Monday, January 9, 2012

Balancing Context

My 11-year-old daughter asked me, "Is Daddy a good person who does bad things, or a bad person who sometimes does good things?"

My daughters have experienced first-hand how important context is when thinking about a whole person. 

Sam Sommers' Situations Matter: Understanding How Context Transforms Your World is a great read, all of it, and it helps the reader understand that personality is only one factor when it comes to understanding humanity.

My answer to my daughter was, he's just a person. I told her that a few years ago, I might have called him a good person who does bad things, but because he continues to do bad things and finds himself in jail again for his 51st birthday, he doesn't show a great capacity to learn. But he's still not a bad person. He's not evil. He just can't seem to get his life together.

I've learned how to be honest with my daughters about their father's actions, without necessarily bad-mouthing him. The girls have learned that they can love their father, but not love his actions.

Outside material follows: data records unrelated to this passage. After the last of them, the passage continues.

theorem memPath_homeServe (line : Nat) (s : State) : MemPath s (homeServe line s).2.2 := by
  unfold homeServe
  dsimp only
  split
  · exact MemPath.refl s
  · dsimp only
    exact (memPath_modLanding s _ _).trans (memPath_mscPut _ _ _ _)

theorem memPath_countRead (cl : Option Nat) (die home bytes : Nat) (a h : Bool) (n : Nat) (s : State) :
    MemPath s (countRead cl die home bytes a h n s) := by
  unfold countRead
  split
  · exact MemPath.refl s
  · exact memPath_modCluster s _ _

theorem memPath_countWrite (cl : Option Nat) (die home bytes : Nat) (s : State) :
    MemPath s (countWrite cl die home bytes s) := by
  unfold countWrite
  split
  · exact MemPath.refl s
  · exact memPath_modCluster s _ _

theorem memPath_countHome (cl : Option Nat) (die home bytes : Nat) (h : Bool) (n : Nat) (s : State) :
    MemPath s (countHome cl die home bytes h n s) := by
  unfold countHome
  split
  · exact MemPath.refl s
  · exact memPath_modCluster s _ _

theorem memPath_dropCopy (line d : Nat) (s : State) : MemPath s (dropCopy line d s) :=
  MemPath.upd s _ _ _ _ _ _ _ _ _ _

theorem memPath_putCopy (line d : Nat) (v : BitVec 1024) (s : State) : MemPath s (putCopy line d v s) := by
  unfold putCopy
  extract_lets ms x
  have hx : MemPath s x := by
    dsimp only [x]
    split
    · exact MemPath.refl s
    · split
      · exact MemPath.refl s
      · exact memPath_dropCopy _ d s
  exact hx.trans (MemPath.upd x _ _ _ _ _ _ _ _ _ _)

theorem memPath_shareLine (line d : Nat) (s : State) : MemPath s (shareLine line d s) := memPath_setSharers _ _ s

theorem memPath_cleanPoison (pa n : Nat) (s : State) : MemPath s (cleanPoison pa n s) := by
  unfold cleanPoison
  split
  · exact MemPath.refl s
  · exact MemPath.upd s _ _ _ _ _ _ _ _ _ _

theorem memPath_noteCmp (t : Target) (s : State) : MemPath s (noteCmp t s) := by
  cases t <;> unfold noteCmp <;> first | exact memPath_modLanding s _ _ | exact MemPath.refl s

theorem memPath_homeWrite (pa n v : Nat) (s : State) : MemPath s (homeWrite pa n v s) := by
  unfold homeWrite
  dsimp only
  have h : MemPath s (cleanPoison pa n { s with dram := Memory.write s.dram pa n v }) :=
    (MemPath.upd s _ _ _ _ _ _ _ _ _ _).trans (memPath_cleanPoison pa n _)
  split
  · exact h.trans (memPath_mscPut _ _ _ _)
  · exact h

theorem memPath_spadWrite (cl off n v : Nat) (s : State) : MemPath s (spadWrite cl off n v s) :=
  (memPath_modCluster s _ _).trans (memPath_cleanPoison _ n _)

theorem memPath_l1Store (e : Store) (s : State) : MemPath s (l1Store e s) := by
  unfold l1Store
  split
  · exact MemPath.refl s
  · exact memPath_modCluster s _ _

theorem memPath_stores (s : State) (l : List Store) : MemPath s { s with stores := l } :=
  MemPath.upd s _ _ _ _ _ _ _ _ _ _

theorem memPath_moveTo (n : Nat) (st : Stage) (s : State) : MemPath s (moveTo n st s) := memPath_modStore _ _ s

theorem memPath_toPort (n : Nat) (s : State) : MemPath s (toPort n s) := by
  unfold toPort
  split
  · exact MemPath.refl s
  · split
    · split
      · exact (memPath_spadWrite _ _ _ _ s).trans (memPath_stores _ _)
      · exact memPath_moveTo _ _ s
    · split
      · exact memPath_moveTo _ _ s
      · exact (memPath_l1Store _ s).trans (memPath_moveTo _ _ _)
    · exact memPath_moveTo _ _ s
    · exact memPath_moveTo _ _ s
    · exact memPath_moveTo _ _ s

theorem memPath_toSlice (n : Nat) (s : State) : MemPath s (toSlice n s) := by
  unfold toSlice
  split
  · exact MemPath.refl s
  · dsimp only
    split
    · exact memPath_moveTo _ _ s
    · split
      · exact memPath_moveTo _ _ s
      · split
        · exact (memPath_moveTo _ _ s).trans (MemPath.upd _ _ _ _ _ _ _ _ _ _ _)
        · exact memPath_moveTo _ _ s

theorem memPath_writeStore (e : Store) (s : State) : MemPath s (writeStore e s) := by
  unfold writeStore
  extract_lets line r x v
  have hr : MemPath s r.2.2 := memPath_homeServe line s
  have hx : MemPath s x := by
    dsimp only [x]
    split
    · exact MemPath.refl s
    · exact hr.trans (memPath_countHome _ _ _ _ _ _ _)
  exact hx.trans ((memPath_noteCmp e.tgt x).trans ((memPath_homeWrite _ _ _ _).trans (memPath_modStore _ _ _)))

theorem memPath_writeAll (es : List Store) (s : State) : MemPath s (writeAll es s) := by
  induction es generalizing s with
  | nil => exact MemPath.refl s
  | cons e es ih =>
    unfold writeAll
    split
    · exact (memPath_writeStore e s).trans (ih _)
    · exact MemPath.refl s

theorem memPath_writeReady (line : Nat) (s : State) : MemPath s (writeReady line s) := memPath_writeAll _ s

theorem memPath_ackDie (line d : Nat) (s : State) : MemPath s (ackDie line d s) :=
  (MemPath.upd s _ _ _ _ _ _ _ _ _ _).trans (memPath_writeReady line _)

theorem memPath_asideDue (line d : Nat) (s : State) : MemPath s (asideDue line d s) := by
  unfold asideDue
  split
  · exact (memPath_dropCopy line d s).trans (memPath_ackDie line d _)
  · exact MemPath.refl s

theorem memPath_ackCopy (e : Store) (line : Nat) (s : State) : MemPath s (ackCopy e line s) := by
  unfold ackCopy
  split
  · exact MemPath.refl s
  · split
    · split
      · exact MemPath.upd s _ _ _ _ _ _ _ _ _ _
      · exact MemPath.refl s
    · split
      · exact MemPath.refl s
      · exact (memPath_putCopy _ _ _ s).trans (memPath_shareLine _ _ _)

theorem memPath_setAside (line d : Nat) (s : State) : MemPath s (setAside line d s) := by
  unfold setAside
  split
  · exact MemPath.refl s
  · exact MemPath.upd s _ _ _ _ _ _ _ _ _ _

theorem memPath_ackOne (e : Store) (s : State) : MemPath s (ackOne e s) := by
  unfold ackOne
  extract_lets u
  have hu : MemPath s u := memPath_stores s _
  split
  · exact hu
  · extract_lets late v
    have hv : MemPath u v := by
      dsimp only [v]
      split
      · exact memPath_setAside _ _ u
      · exact MemPath.refl u
    exact hu.trans (hv.trans ((memPath_ackCopy _ _ v).trans (memPath_asideDue _ _ _)))

theorem memPath_acknowledge (n : Nat) (s : State) : MemPath s (acknowledge n s) := by
  unfold acknowledge
  split
  · exact MemPath.refl s
  · split
    · exact memPath_ackOne _ s
    · exact memPath_foldl (fun s (x : Store) => ackOne x s) (fun s x => memPath_ackOne x s) _ s

theorem memPath_ackLine (line : Nat) (f : Store → Bool) (s : State) : MemPath s (ackLine line f s) :=
  memPath_foldl (fun s (e : Store) => acknowledge e.n s) (fun s e => memPath_acknowledge e.n s) _ s

theorem memPath_ackStore (n d : Nat) (s : State) : MemPath s (ackStore n d s) := by
  unfold ackStore
  split
  · exact MemPath.refl s
  · split
    · exact MemPath.refl s
    · split
      · exact (memPath_dropCopy _ d s).trans ((memPath_modStore _ _ _).trans (memPath_writeReady _ _))
      · extract_lets x
        have hx : MemPath s x := memPath_setAside _ _ s
        split
        · exact hx.trans (memPath_foldl (fun s (y : Nat × Nat) => ackDie _ y.2 (dropCopy _ y.2 s))
            (fun s y => (memPath_dropCopy _ y.2 s).trans (memPath_ackDie _ y.2 _)) _ x)
        · exact hx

Sommers' book includes many stories of ordinary people in situations where their actions might have left many of us judging them as bad or heartless people. Sommers shows us how easily we could have (and probably have) been guilty of similar actions in similar circumstances. Sommers calls this type of judgment What You See Is What Is What You Get (WYSIWYG). A benign example from Sommers' own experience: getting irritated with a driver that won't leave their parking space so Sommers can pull into it it; thinking the driver selfish or mean-spirited. Sommers later learned that (a) he knew the driver (and knew him not to be selfish or mean-spirited), and (b) the car wouldn't start and had to be towed.

My favorite chapter is Chapter 4: You're Not the Person You Thought You Were. This chapter was fresh on my mind when I wrote It's Not Your Fault. There were a lot of things at play when I said, "I do." Like, being 7 months pregnant with our second child. Even before legally wedding him, I now recognize how much fear factored into my decisions when I stayed with him, or went back to him. Some of that fear was of my own making, and X exploited those fears to make me feel like being with him was my best option. I'm not necessarily a fearful person, nor was I then, but in context with being in love with him, I found myself in a situation I never thought could happen to me.

Situation Matters helped me see that while I'll never know myself completely, I don't have to judge myself because of one action, and future actions will continue to change me. Of course, I hope for the better, but I know that won't always be the case, either. Nor will one action dictate the rest of my daughters' lives.

Sommers goes into a lot more detail of how context matters on a variety of levels: from dozens of witnesses who did nothing when a boy was kidnapped and beaten to the assumptions of gender differences, race relations, and even the idea of soul mates. Sommers is rarely preachy, often witty, and balances scientific evidence with great personal anecdotes to keep from feeling like you're in a lecture hall. 

As hard as it may be to deal with the consequences of X, I do think the girls are better off for already understanding how to balance situations with personality.

Disclosure: I was given an advance copy of the book to read for participating in TLC's Book Tour.

2 comments:

BigLittleWolf said...

What a great perspective and wonderful examples, April. This sounds like a good read.

And how compassionately and delicately you handle your daughters' questions. While still providing them the ability to love their father.

Anonymous said...

Wow, it sounds like you really connected with this book on a personal level. I'm so glad you were a part of this tour - it seems this one was a great fit for you!